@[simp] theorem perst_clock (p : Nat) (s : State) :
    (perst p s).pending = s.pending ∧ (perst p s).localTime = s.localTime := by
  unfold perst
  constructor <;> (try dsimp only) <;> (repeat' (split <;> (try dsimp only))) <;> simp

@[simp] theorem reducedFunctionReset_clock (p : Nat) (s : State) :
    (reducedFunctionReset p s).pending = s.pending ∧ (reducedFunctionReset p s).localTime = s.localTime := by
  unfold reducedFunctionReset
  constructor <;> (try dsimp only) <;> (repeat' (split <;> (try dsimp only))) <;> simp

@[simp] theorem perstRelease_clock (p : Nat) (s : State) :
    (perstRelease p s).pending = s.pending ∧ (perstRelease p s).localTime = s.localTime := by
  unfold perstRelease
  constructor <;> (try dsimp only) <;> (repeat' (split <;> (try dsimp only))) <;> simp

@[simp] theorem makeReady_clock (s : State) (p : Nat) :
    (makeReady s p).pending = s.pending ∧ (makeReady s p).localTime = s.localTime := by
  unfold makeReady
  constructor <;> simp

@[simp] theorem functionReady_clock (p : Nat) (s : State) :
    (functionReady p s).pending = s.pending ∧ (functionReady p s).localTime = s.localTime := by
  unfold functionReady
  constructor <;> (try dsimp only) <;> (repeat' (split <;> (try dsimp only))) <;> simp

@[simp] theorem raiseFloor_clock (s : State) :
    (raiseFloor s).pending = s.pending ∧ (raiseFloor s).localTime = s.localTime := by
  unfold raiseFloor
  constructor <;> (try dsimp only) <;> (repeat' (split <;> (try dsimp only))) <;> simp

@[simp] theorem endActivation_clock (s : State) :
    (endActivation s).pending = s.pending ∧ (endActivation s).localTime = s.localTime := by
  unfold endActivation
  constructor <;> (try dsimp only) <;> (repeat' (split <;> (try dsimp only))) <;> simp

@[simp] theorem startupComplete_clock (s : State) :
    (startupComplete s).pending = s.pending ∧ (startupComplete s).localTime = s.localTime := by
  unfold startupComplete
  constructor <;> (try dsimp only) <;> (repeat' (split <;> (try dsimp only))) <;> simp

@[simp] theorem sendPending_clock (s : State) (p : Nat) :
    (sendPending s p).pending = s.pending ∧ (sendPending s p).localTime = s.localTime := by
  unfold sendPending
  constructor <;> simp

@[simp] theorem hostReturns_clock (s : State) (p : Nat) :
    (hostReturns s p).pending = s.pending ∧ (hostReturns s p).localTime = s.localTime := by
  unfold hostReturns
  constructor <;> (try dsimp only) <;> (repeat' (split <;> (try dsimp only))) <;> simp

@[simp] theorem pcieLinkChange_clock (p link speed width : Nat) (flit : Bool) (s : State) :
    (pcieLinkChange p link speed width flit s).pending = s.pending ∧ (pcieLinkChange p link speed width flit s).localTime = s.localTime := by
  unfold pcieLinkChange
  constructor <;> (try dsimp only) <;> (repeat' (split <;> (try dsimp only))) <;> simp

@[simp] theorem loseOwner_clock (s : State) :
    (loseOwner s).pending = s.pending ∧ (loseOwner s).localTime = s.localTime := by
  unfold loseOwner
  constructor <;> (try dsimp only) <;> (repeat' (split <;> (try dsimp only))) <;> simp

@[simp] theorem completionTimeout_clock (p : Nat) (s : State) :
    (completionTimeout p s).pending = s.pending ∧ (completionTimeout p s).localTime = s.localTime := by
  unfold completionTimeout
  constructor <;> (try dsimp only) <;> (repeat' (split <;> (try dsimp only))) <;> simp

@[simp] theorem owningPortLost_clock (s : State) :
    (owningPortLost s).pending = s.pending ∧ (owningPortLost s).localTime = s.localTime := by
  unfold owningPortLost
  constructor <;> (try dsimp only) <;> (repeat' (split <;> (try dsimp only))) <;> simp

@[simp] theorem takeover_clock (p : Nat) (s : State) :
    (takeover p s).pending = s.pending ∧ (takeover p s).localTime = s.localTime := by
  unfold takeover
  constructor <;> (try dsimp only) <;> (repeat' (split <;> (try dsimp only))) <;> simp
---
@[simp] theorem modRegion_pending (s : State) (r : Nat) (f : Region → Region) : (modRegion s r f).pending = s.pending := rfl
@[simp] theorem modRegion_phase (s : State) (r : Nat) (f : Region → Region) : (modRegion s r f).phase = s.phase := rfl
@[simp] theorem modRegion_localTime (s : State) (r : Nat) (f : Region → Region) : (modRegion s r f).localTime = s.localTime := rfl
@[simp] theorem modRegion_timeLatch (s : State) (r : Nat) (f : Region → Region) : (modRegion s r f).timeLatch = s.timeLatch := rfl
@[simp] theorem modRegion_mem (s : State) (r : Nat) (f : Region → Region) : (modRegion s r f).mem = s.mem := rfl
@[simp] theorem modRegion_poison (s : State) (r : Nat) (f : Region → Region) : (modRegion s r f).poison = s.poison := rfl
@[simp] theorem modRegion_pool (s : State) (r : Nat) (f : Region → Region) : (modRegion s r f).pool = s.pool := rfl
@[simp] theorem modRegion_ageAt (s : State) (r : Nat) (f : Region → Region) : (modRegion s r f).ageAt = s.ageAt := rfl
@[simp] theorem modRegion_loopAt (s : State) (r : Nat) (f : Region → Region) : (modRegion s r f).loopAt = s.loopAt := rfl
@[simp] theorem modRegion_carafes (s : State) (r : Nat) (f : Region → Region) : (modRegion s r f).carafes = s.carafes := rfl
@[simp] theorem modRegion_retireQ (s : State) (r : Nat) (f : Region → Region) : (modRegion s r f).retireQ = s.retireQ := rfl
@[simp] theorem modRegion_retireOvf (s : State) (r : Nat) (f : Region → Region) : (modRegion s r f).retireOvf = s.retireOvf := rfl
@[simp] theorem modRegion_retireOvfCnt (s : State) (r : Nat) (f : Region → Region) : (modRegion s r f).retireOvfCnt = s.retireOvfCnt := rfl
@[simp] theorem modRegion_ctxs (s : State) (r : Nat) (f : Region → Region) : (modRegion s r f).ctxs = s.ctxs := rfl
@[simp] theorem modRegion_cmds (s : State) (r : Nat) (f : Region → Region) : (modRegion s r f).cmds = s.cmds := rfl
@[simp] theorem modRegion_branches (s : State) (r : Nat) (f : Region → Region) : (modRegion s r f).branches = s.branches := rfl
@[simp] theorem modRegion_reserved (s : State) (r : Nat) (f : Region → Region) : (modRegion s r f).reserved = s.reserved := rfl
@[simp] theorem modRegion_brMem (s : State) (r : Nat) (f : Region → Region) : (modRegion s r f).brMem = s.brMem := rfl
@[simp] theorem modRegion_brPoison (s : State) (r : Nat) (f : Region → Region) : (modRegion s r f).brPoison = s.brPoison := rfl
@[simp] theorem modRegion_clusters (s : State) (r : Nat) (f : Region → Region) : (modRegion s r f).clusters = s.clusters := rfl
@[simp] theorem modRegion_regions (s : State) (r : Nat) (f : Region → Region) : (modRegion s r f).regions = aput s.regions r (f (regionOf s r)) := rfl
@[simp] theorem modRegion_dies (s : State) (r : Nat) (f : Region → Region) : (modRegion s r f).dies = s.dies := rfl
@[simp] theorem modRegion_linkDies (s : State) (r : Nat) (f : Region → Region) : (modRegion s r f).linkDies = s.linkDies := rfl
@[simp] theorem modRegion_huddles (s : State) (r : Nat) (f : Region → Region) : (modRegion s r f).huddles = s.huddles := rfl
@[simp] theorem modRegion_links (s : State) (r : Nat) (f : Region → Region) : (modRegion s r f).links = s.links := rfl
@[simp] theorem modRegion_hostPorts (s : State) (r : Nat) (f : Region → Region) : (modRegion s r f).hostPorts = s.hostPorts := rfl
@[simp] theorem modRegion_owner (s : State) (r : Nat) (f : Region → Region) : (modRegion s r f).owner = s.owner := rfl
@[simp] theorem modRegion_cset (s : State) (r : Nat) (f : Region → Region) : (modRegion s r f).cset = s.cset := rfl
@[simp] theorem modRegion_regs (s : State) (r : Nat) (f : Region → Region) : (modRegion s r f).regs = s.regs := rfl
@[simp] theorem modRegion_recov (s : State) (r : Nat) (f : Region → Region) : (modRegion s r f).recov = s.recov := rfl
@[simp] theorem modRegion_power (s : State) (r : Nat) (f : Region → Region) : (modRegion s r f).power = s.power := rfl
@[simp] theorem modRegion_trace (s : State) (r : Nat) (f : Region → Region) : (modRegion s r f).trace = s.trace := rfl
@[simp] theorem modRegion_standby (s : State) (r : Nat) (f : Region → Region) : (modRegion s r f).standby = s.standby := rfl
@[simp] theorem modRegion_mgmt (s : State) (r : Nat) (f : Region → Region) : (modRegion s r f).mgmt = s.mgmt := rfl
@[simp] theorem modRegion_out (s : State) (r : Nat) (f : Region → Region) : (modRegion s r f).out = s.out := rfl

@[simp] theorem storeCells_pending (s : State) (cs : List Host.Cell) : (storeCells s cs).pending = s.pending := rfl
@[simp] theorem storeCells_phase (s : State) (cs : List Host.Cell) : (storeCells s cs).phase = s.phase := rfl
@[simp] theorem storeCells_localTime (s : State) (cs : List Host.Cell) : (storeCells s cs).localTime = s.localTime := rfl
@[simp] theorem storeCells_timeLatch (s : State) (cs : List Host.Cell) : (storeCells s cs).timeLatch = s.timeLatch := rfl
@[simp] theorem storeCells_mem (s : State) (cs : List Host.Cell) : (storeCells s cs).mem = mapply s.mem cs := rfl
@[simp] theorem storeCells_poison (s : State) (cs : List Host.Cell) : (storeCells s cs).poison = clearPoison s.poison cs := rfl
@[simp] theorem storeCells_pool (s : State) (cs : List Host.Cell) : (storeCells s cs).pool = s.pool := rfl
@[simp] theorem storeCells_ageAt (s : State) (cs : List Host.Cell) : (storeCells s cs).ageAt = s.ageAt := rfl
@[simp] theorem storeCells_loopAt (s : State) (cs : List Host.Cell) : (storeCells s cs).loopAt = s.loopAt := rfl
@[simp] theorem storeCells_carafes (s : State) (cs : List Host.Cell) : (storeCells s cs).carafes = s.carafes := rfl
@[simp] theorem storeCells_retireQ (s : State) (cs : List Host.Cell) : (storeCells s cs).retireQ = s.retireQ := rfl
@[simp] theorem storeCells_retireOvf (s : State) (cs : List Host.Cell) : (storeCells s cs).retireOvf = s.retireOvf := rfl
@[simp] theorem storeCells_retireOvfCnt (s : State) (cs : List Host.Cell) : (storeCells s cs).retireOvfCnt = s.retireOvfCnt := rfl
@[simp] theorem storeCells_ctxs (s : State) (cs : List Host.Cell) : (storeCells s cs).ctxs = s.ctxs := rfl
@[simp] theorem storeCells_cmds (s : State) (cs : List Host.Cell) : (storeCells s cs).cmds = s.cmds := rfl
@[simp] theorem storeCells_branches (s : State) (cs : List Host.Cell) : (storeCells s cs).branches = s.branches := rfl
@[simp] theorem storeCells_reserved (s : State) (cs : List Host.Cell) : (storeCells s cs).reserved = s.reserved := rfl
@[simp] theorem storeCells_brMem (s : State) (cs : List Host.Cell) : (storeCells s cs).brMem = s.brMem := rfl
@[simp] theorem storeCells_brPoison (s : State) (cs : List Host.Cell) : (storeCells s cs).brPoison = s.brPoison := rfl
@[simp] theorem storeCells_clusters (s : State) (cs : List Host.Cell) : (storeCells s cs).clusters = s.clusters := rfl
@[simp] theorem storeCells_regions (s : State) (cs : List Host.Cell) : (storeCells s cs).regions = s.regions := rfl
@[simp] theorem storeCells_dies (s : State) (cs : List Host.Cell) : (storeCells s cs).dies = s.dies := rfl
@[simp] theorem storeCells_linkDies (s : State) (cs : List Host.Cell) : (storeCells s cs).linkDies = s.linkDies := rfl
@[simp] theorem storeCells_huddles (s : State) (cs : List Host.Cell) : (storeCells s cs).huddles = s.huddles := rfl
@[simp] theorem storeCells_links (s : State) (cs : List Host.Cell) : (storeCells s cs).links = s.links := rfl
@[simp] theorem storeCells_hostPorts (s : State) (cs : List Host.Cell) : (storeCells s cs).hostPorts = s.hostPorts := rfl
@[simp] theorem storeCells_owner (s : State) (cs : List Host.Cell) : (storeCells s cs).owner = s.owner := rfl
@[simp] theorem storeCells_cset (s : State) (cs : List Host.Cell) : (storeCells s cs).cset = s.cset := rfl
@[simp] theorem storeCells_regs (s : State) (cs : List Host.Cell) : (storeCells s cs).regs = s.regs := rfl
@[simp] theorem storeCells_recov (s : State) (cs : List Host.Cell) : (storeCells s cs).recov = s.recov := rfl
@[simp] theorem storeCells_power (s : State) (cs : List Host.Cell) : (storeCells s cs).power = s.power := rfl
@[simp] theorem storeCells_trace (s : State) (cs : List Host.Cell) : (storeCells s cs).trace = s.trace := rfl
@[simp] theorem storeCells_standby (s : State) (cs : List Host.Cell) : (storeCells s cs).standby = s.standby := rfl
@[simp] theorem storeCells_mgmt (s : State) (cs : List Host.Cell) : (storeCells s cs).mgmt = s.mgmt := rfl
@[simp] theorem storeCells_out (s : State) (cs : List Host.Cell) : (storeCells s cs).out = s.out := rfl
---
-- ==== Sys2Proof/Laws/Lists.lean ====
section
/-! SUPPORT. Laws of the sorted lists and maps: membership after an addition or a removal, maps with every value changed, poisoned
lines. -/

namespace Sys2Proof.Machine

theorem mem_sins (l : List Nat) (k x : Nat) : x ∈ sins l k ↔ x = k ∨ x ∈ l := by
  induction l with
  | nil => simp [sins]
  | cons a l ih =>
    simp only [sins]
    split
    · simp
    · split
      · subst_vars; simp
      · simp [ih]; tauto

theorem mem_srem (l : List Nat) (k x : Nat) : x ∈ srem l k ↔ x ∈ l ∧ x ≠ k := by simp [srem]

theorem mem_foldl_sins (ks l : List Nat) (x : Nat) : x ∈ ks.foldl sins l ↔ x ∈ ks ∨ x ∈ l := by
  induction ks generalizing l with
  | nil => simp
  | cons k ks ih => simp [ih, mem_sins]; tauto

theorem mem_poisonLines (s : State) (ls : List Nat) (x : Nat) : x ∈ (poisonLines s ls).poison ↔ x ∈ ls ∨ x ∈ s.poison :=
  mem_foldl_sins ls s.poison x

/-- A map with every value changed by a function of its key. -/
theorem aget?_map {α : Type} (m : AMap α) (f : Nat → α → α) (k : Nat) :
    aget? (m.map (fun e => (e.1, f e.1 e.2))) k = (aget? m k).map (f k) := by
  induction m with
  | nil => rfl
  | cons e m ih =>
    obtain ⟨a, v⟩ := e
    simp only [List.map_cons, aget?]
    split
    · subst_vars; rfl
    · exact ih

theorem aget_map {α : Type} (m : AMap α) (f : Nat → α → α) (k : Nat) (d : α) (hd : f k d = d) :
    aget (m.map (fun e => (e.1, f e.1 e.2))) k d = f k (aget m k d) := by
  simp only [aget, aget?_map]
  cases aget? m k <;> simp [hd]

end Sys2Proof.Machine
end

### Task description:
Using the data above, extract exactly the lines from the one that holds "cs).retireOvfCnt = s.retireOvfCnt := rfl" to the one that holds "cs).reserved = s.reserved := rfl", both ends included, and no others.

### Answer area:
@[simp] theorem storeCells_retireOvfCnt (s : State) (cs : List Host.Cell) : (storeCells s cs).retireOvfCnt = s.retireOvfCnt := rfl
@[simp] theorem storeCells_ctxs (s : State) (cs : List Host.Cell) : (storeCells s cs).ctxs = s.ctxs := rfl
@[simp] theorem storeCells_cmds (s : State) (cs : List Host.Cell) : (storeCells s cs).cmds = s.cmds := rfl
@[simp] theorem storeCells_branches (s : State) (cs : List Host.Cell) : (storeCells s cs).branches = s.branches := rfl
@[simp] theorem storeCells_reserved (s : State) (cs : List Host.Cell) : (storeCells s cs).reserved = s.reserved := rfl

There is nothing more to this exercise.